About Collaborative

The Collaborative Law Process uses a team to resolve a couple’s family law matters confidentially and in private.  The team consists of the couple, a collaboratively trained attorney for each person, a neutral facilitator, and a neutral financial professional. 

The team explores the couple’s goals and interests and options for achieving them through informed decisions the couple, rather than a judge, makes.

In collaborative divorce, clients voluntarily handle all issues out of court: dissolving their marriage, dividing property, providing for their family’s financial support, and agreeing on children.   A specially trained professional team helps the couple understand what matters most to them and create solutions that will work for the whole family.

In the collaborative process, commitment to shared experts, full disclosure, and keeping cases out of court promotes respect.  This respectful relationship spares couples costly, slow, and bitter disputes. Common sense and constructive behavior in collaborative replace inflicting pain on each other and exerting power in litigated disputes.

The clients will be heard in the collaborative process, in their own voices. The team openly identifies each client’s specific needs and interests and their mutual goals. When each client shares perceptions, the team can discuss issues deeply, confidential, and constructively in collaborative conferences.

To agree on issues that meet each party’s needs and interests, the team uses problem-solving known as “interest-based negotiation.”  All negotiations occur in informal meetings in a safe environment. The professionals model behavior for the clients. Threats, positioning, aggression, intimidation, and hostility aren’t permitted in the collaborative process.

The collaborative team is committed to the process and to working towards settlement.  Creative energy evolves as the team works together as the collaborative process moves forward.

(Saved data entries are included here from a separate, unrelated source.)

-- ==== Sys2Proof/Certificates/Slice0/Obligations.lean ====
section
/-! DEFINITION. The statements of this model for the provers. -/

open Sys2Proof Sys2Proof.Machine

/-! ### Logic instructions -/

/-- R94: NOP changes no register, NOT inverts LA; the loads and combinations set LA from the operand's bit and LT by R14.
The model's choices here: assumption log 6, 10, 11. -/
def Obligations.BitInstructions : Prop :=
  ∀ (s : State) (e : Fin 17) (k : Fin 5),
    (Executing s e k true →
      LeavesRegs (.nop e k) s e k (regsAfter s e k 1) ∧
      LeavesRegs (.not e k) s e k { regsAfter s e k 2 with la := !(regsAfter s e k 2).la }) ∧
    ∀ (ix : Bool) (sp : BitVec 4) (ad : BitVec 20), Executing s e k (!ix) →
      let o : Opnd := { ix := ix, sp := sp, ad := ad }
      let c := ctxOf s e k (2 + b2n ix)
      o.wf spBitRead false = true → c.inSpace o = true →
        let d := (c.readBit o).1
        let b := (c.readBit o).2.1
        let m := (c.readBit o).2.2
        let chain := fun (x : Bool) (t : MTag) => ({ d with t := { d.t with la := x, lt := t } } : LCtx)
        let la := (s.le[e].task k).la
        let lt := tagOfBoth e (s.le[e].task k).lt m
        LeavesCtx (.ld e k ix sp ad) s e k (chain b m) ∧ LeavesCtx (.ldn e k ix sp ad) s e k (chain (!b) m) ∧
        LeavesCtx (.and e k ix sp ad) s e k (chain (la && b) lt) ∧ LeavesCtx (.andn e k ix sp ad) s e k (chain (la && !b) lt) ∧
        LeavesCtx (.or e k ix sp ad) s e k (chain (la || b) lt) ∧ LeavesCtx (.orn e k ix sp ad) s e k (chain (la || !b) lt) ∧
        LeavesCtx (.xor e k ix sp ad) s e k (chain (la != b) lt) ∧ LeavesCtx (.xorn e k ix sp ad) s e k (chain (la != !b) lt)

/-- R93, R94: ST stores LA and STN its inverse; SET and RST store 1 and 0 when LA = 1 and otherwise nothing.
R93: what a bit store does to the word it names: the other bits keep their value, the first store of a run sets the
word's tag and a later one combines into it.
The model's choices here: assumption log 6, 62, 63. -/
def Obligations.BitStores : Prop :=
  (∀ (s : State) (e : Fin 17) (k : Fin 5) (ix : Bool) (sp : BitVec 4) (ad : BitVec 20), Executing s e k (!ix) →
    let o : Opnd := { ix := ix, sp := sp, ad := ad }
    let c := ctxOf s e k (2 + b2n ix)
    o.wf spBitStore false = true → c.inSpace o = true →
      let la := (s.le[e].task k).la
      LeavesCtx (.st e k ix sp ad) s e k (c.storeBit o la) ∧ LeavesCtx (.stn e k ix sp ad) s e k (c.storeBit o (!la)) ∧
      LeavesCtx (.set e k ix sp ad) s e k (if la then c.storeBit o true else c) ∧
      LeavesCtx (.rst e k ix sp ad) s e k (if la then c.storeBit o false else c)) ∧
  (∀ (c : LCtx) (o : Opnd) (i : Nat) (b : Bool), o.wf spBitStore false = true → c.reach o = some i →
    let key := bindKey (c.eng.exports.getD i 0xFFFFFFFF) (0x8000 + i)
    let word := fun (c : LCtx) => if o.sp = 1 then c.image key else c.mem 2 i
    let first := if o.sp = 1 then aget c.t.out key = none else i ∉ c.t.mStored
    let new := word (c.storeBit o b)
    (∀ j < 32, new.val.getLsbD j = if j = o.bitNo then b else (word c).val.getLsbD j) ∧
    (first → new.tag = c.storeTag c.t.lt) ∧
    (¬ first → new.tag = combine (word c).tag (c.storeTag c.t.lt) false c.origin))

/-- R95: an opening branch pushes LA, LT and its operation when the stack has room; the closing branch pops them and
combines. -/
def Obligations.BranchInstructions : Prop :=
  ∀ (s : State) (e : Fin 17) (k : Fin 5), Executing s e k true →
    let r := regsAfter s e k 2
    (r.stack.length < 16 →
      LeavesRegs (.andOpen e k) s e k { r with stack := .branch r.la r.lt .and :: r.stack } ∧
      LeavesRegs (.orOpen e k) s e k { r with stack := .branch r.la r.lt .or :: r.stack } ∧
      LeavesRegs (.xorOpen e k) s e k { r with stack := .branch r.la r.lt .xor :: r.stack }) ∧
    ∀ (la : Bool) (lt : MTag) (op : BrOp) (rest : List StackEnt), r.stack = .branch la lt op :: rest →
      LeavesRegs (.branchClose e k) s e k
        { r with
          la := (match op with | .and => la && r.la | .or => la || r.la | .xor => la != r.la)
          lt := tagOfBoth e lt r.lt, stack := rest }

/-- R97: LW moves WA to WB and takes the operand, SW stores WA under its tag, SWAP exchanges, LXR loads the index register.
The model's choices here: assumption log 6, 11. -/
def Obligations.WordMoves : Prop :=
  ∀ (s : State) (e : Fin 17) (k : Fin 5),
    (Executing s e k true →
      let r := regsAfter s e k 1
      LeavesRegs (.swap e k) s e k { r with wa := r.wb, ta := r.tb, wb := r.wa, tb := r.ta }) ∧
    (Executing s e k false →
      let r := regsAfter s e k 1
      LeavesRegs (.lxr e k) s e k { r with xr := if r.wa.toNat ≤ 32767 then r.wa.truncate 16 else 0xFFFF }) ∧
    ∀ (ix : Bool) (sp : BitVec 4) (ad : BitVec 20), Executing s e k (!ix) →
      let o : Opnd := { ix := ix, sp := sp, ad := ad }
      let c := ctxOf s e k (2 + b2n ix)
      c.inSpace o = true →
        (o.wf spWordRead true = true →
          let d := (c.read o).1
          LeavesCtx (.lw e k ix sp ad) s e k
            { d with t := { d.t with wb := d.t.wa, tb := d.t.ta, wa := (c.read o).2.1, ta := (c.read o).2.2 } }) ∧
        (o.wf spWordStore true = true →
          LeavesCtx (.sw e k ix sp ad) s e k
            (match c.reach o with
             | none => c.outOfRange
             | some i => c.put sp.toNat i c.t.wa (c.storeTag c.t.ta)))

/-- R97, R98: the integer instructions compute exactly and saturate with ARITH and Q at least 2 outside 32 bits; DIV and
MOD by 0 and of the most negative number by −1 resolve as R98 lists.
The model's choices here: assumption log 6, 10. -/
def Obligations.IntegerInstructions : Prop :=
  ∀ (s : State) (e : Fin 17) (k : Fin 5), Executing s e k true →
    let r := regsAfter s e k 1
    let r3 := regsAfter s e k 3
    let r18 := regsAfter s e k 18
    let b := r.wb.toInt
    let a := r.wa.toInt
    let m := tagOfBoth e r.tb r.ta
    LeavesRegs (.add e k) s e k (r.int e (b + a) m) ∧ LeavesRegs (.sub e k) s e k (r.int e (b - a) m) ∧
    LeavesRegs (.mul e k) s e k (r3.int e (b * a) m) ∧ LeavesRegs (.neg e k) s e k (r.int e (-a) r.ta) ∧
    LeavesRegs (.abs e k) s e k (r.int e (if a < 0 then -a else a) r.ta) ∧
    LeavesRegs (.div e k) s e k
      (if a = 0 then r18.exc e (if b > 0 then 0x7FFFFFFF else if b < 0 then 0x80000000 else 0) m
       else r18.int e (Int.tdiv b a) m) ∧
    LeavesRegs (.mod e k) s e k
      (if a = 0 ∨ (b = -2147483648 ∧ a = -1) then r18.exc e 0 m
       else { r18 with wa := BitVec.ofInt 32 (Int.tmod b a), ta := m })

/-- R97, R99: the binary32 instructions, with ARITH and Q at least 2 for a NaN or an infinity; FTOI saturates.
The model's choices here: assumption log 3, 6, 10. -/
def Obligations.FloatInstructions : Prop :=
  ∀ (s : State) (e : Fin 17) (k : Fin 5), Executing s e k false →
    let r1 := regsAfter s e k 1
    let r4 := regsAfter s e k 4
    let r16 := regsAfter s e k 16
    let b := r1.wb.toNat
    let a := r1.wa.toNat
    let m := tagOfBoth e r1.tb r1.ta
    LeavesRegs (.addf e k) s e k (r4.flt e (f32.add b a) m) ∧ LeavesRegs (.subf e k) s e k (r4.flt e (f32.subt b a) m) ∧
    LeavesRegs (.mulf e k) s e k (r4.flt e (f32.mul b a) m) ∧ LeavesRegs (.divf e k) s e k (r16.flt e (f32.div b a) m) ∧
    LeavesRegs (.negf e k) s e k (r1.flt e (f32.flip a) r1.ta) ∧ LeavesRegs (.absf e k) s e k (r1.flt e (f32.mag a) r1.ta) ∧
    LeavesRegs (.sqrtf e k) s e k (r16.flt e (f32.sqrt a) r1.ta) ∧
    LeavesRegs (.itof e k) s e k (r4.flt e (f32.ofInt r1.wa.toInt) r1.ta) ∧
    LeavesRegs (.ftoi e k) s e k
      (match f32.toInt a with
       | none => r4.exc e 0 r1.ta
       | some x => r4.int e x r1.ta)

Here is how a typical collaborative matter proceeds.  Please understand that, depending on the facts and your family’s needs, your collaborative process may be customized differently.

Collaborative Process

1

A collaborative matter can start in different ways, but typically starts with each client’s hiring a trained collaborative attorney. Considering professionals who’d best fit the couple’s needs, the attorneys jointly suggest a collaboratively trained neutral facilitator (typically a mental health professional) and a collaboratively trained neutral financial professional. Each client talks with the neutrals and, if both clients like them, jointly retain them. This core team guides them through the process until resolution.

2

Once the clients and their team sign a joint commitment to the process, known as a “Collaborative Participation Agreement,” the matter becomes a collaborative family law matter.  The participation agreement provides the framework for the process. It includes the team’s commitment to full disclosure, honest and open communication, confidentiality, and to engage in no litigation during the process (If litigation is pending before the clients  sign the participation agreement, they agree to suspend it).

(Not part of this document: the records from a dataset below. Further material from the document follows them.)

/-! ### modBank -/

section
variable (s : State) (b : Fin 8) (f : Bank → Bank)
@[simp] theorem modBank_stn : (modBank s b f).stn = s.stn := rfl
@[simp] theorem modBank_vars : (modBank s b f).vars = s.vars := rfl
@[simp] theorem modBank_le : (modBank s b f).le = s.le := rfl
@[simp] theorem modBank_log : (modBank s b f).log = s.log := rfl
@[simp] theorem modBank_evr : (modBank s b f).evr = s.evr := rfl
@[simp] theorem modBank_img : (modBank s b f).img = s.img := rfl
@[simp] theorem modBank_fab : (modBank s b f).fab = s.fab := rfl
@[simp] theorem modBank_lp : (modBank s b f).lp = s.lp := rfl
@[simp] theorem modBank_qp : (modBank s b f).qp = s.qp := rfl
@[simp] theorem modBank_ang : (modBank s b f).ang = s.ang := rfl
@[simp] theorem modBank_saf : (modBank s b f).saf = s.saf := rfl
@[simp] theorem modBank_pair : (modBank s b f).pair = s.pair := rfl
@[simp] theorem modBank_stk : (modBank s b f).stk = s.stk := rfl
@[simp] theorem modBank_can : (modBank s b f).can = s.can := rfl
@[simp] theorem modBank_net : (modBank s b f).net = s.net := rfl
@[simp] theorem modBank_pwr : (modBank s b f).pwr = s.pwr := rfl
@[simp] theorem modBank_latch : (modBank s b f).latch = s.latch := rfl
@[simp] theorem modBank_windows : (modBank s b f).windows = s.windows := rfl
@[simp] theorem modBank_armed : (modBank s b f).armed = s.armed := rfl
@[simp] theorem modBank_sent : (modBank s b f).sent = s.sent := rfl
@[simp] theorem modBank_free : (modBank s b f).free = s.free := rfl
@[simp] theorem modBank_pending : (modBank s b f).pending = s.pending := rfl
end

/-! ### modLoop -/

section
variable (s : State) (n : Fin 192) (f : Loop → Loop)
@[simp] theorem modLoop_stn : (modLoop s n f).stn = s.stn := rfl
@[simp] theorem modLoop_vars : (modLoop s n f).vars = s.vars := rfl
@[simp] theorem modLoop_le : (modLoop s n f).le = s.le := rfl
@[simp] theorem modLoop_log : (modLoop s n f).log = s.log := rfl
@[simp] theorem modLoop_evr : (modLoop s n f).evr = s.evr := rfl
@[simp] theorem modLoop_img : (modLoop s n f).img = s.img := rfl
@[simp] theorem modLoop_fab : (modLoop s n f).fab = s.fab := rfl
@[simp] theorem modLoop_qp : (modLoop s n f).qp = s.qp := rfl
@[simp] theorem modLoop_ang : (modLoop s n f).ang = s.ang := rfl
@[simp] theorem modLoop_fld : (modLoop s n f).fld = s.fld := rfl
@[simp] theorem modLoop_saf : (modLoop s n f).saf = s.saf := rfl
@[simp] theorem modLoop_pair : (modLoop s n f).pair = s.pair := rfl
@[simp] theorem modLoop_stk : (modLoop s n f).stk = s.stk := rfl
@[simp] theorem modLoop_can : (modLoop s n f).can = s.can := rfl
@[simp] theorem modLoop_net : (modLoop s n f).net = s.net := rfl
@[simp] theorem modLoop_pwr : (modLoop s n f).pwr = s.pwr := rfl
@[simp] theorem modLoop_latch : (modLoop s n f).latch = s.latch := rfl
@[simp] theorem modLoop_windows : (modLoop s n f).windows = s.windows := rfl
@[simp] theorem modLoop_armed : (modLoop s n f).armed = s.armed := rfl
@[simp] theorem modLoop_sent : (modLoop s n f).sent = s.sent := rfl
@[simp] theorem modLoop_free : (modLoop s n f).free = s.free := rfl
@[simp] theorem modLoop_pending : (modLoop s n f).pending = s.pending := rfl
end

In the Collaborative process, the clients pledge not to go to court: no hearings, no depositions, no court motions.

3

The clients and their team meet in group sessions. Between sessions, each client meets with their attorney and with the neutral professionals, as needed. The first meeting will be a group meeting to set ground rules, identify the clients’ goals and interests, and assign tasks for each team member.

4

Individual and group meetings based upon the clients’ needs take place. If there are complex finances, the neutral financial professional may do substantial initial work to gather information and sort out property and money issues. For clients with kids, the neutral facilitator may spend time working through challenges with parenting, scheduling, or other child issues.

5

Periodic group meetings and individual meetings continue as necessary until the clients and team explore and develop options and the clients decide on best options to resolve issues. For special issues (immigration, tax, valuation, appraisal issues, bankruptcy), the team may bring in other professionals known as allied professionals.

6

The attorneys prepare all the agreements needed to express the client’s decisions resolving the issues. If the clients share children, the mental health professional works with the clients and prepares the detailed parenting plan. The clients carefully review the draft documents with their attorneys to make sure the documents precisely express the clients’ final decisions. The clients sign the agreement and, if there are children, their parenting plan.

7

For collaboratively resolved divorces or paternity matters, one attorney typically notifies the court the clients have successfully resolved their issues and the matter proceeds to an uncontested final hearing. Some judges will allow clients to file electronically final papers and will finish the matter with no hearing. The judge must review agreements regarding the children (such as the parenting plan and agreed child support). If the judge finds the agreements to be in the children’s best interests, the judge approves them and enters a final judgment of dissolution of marriage or paternity.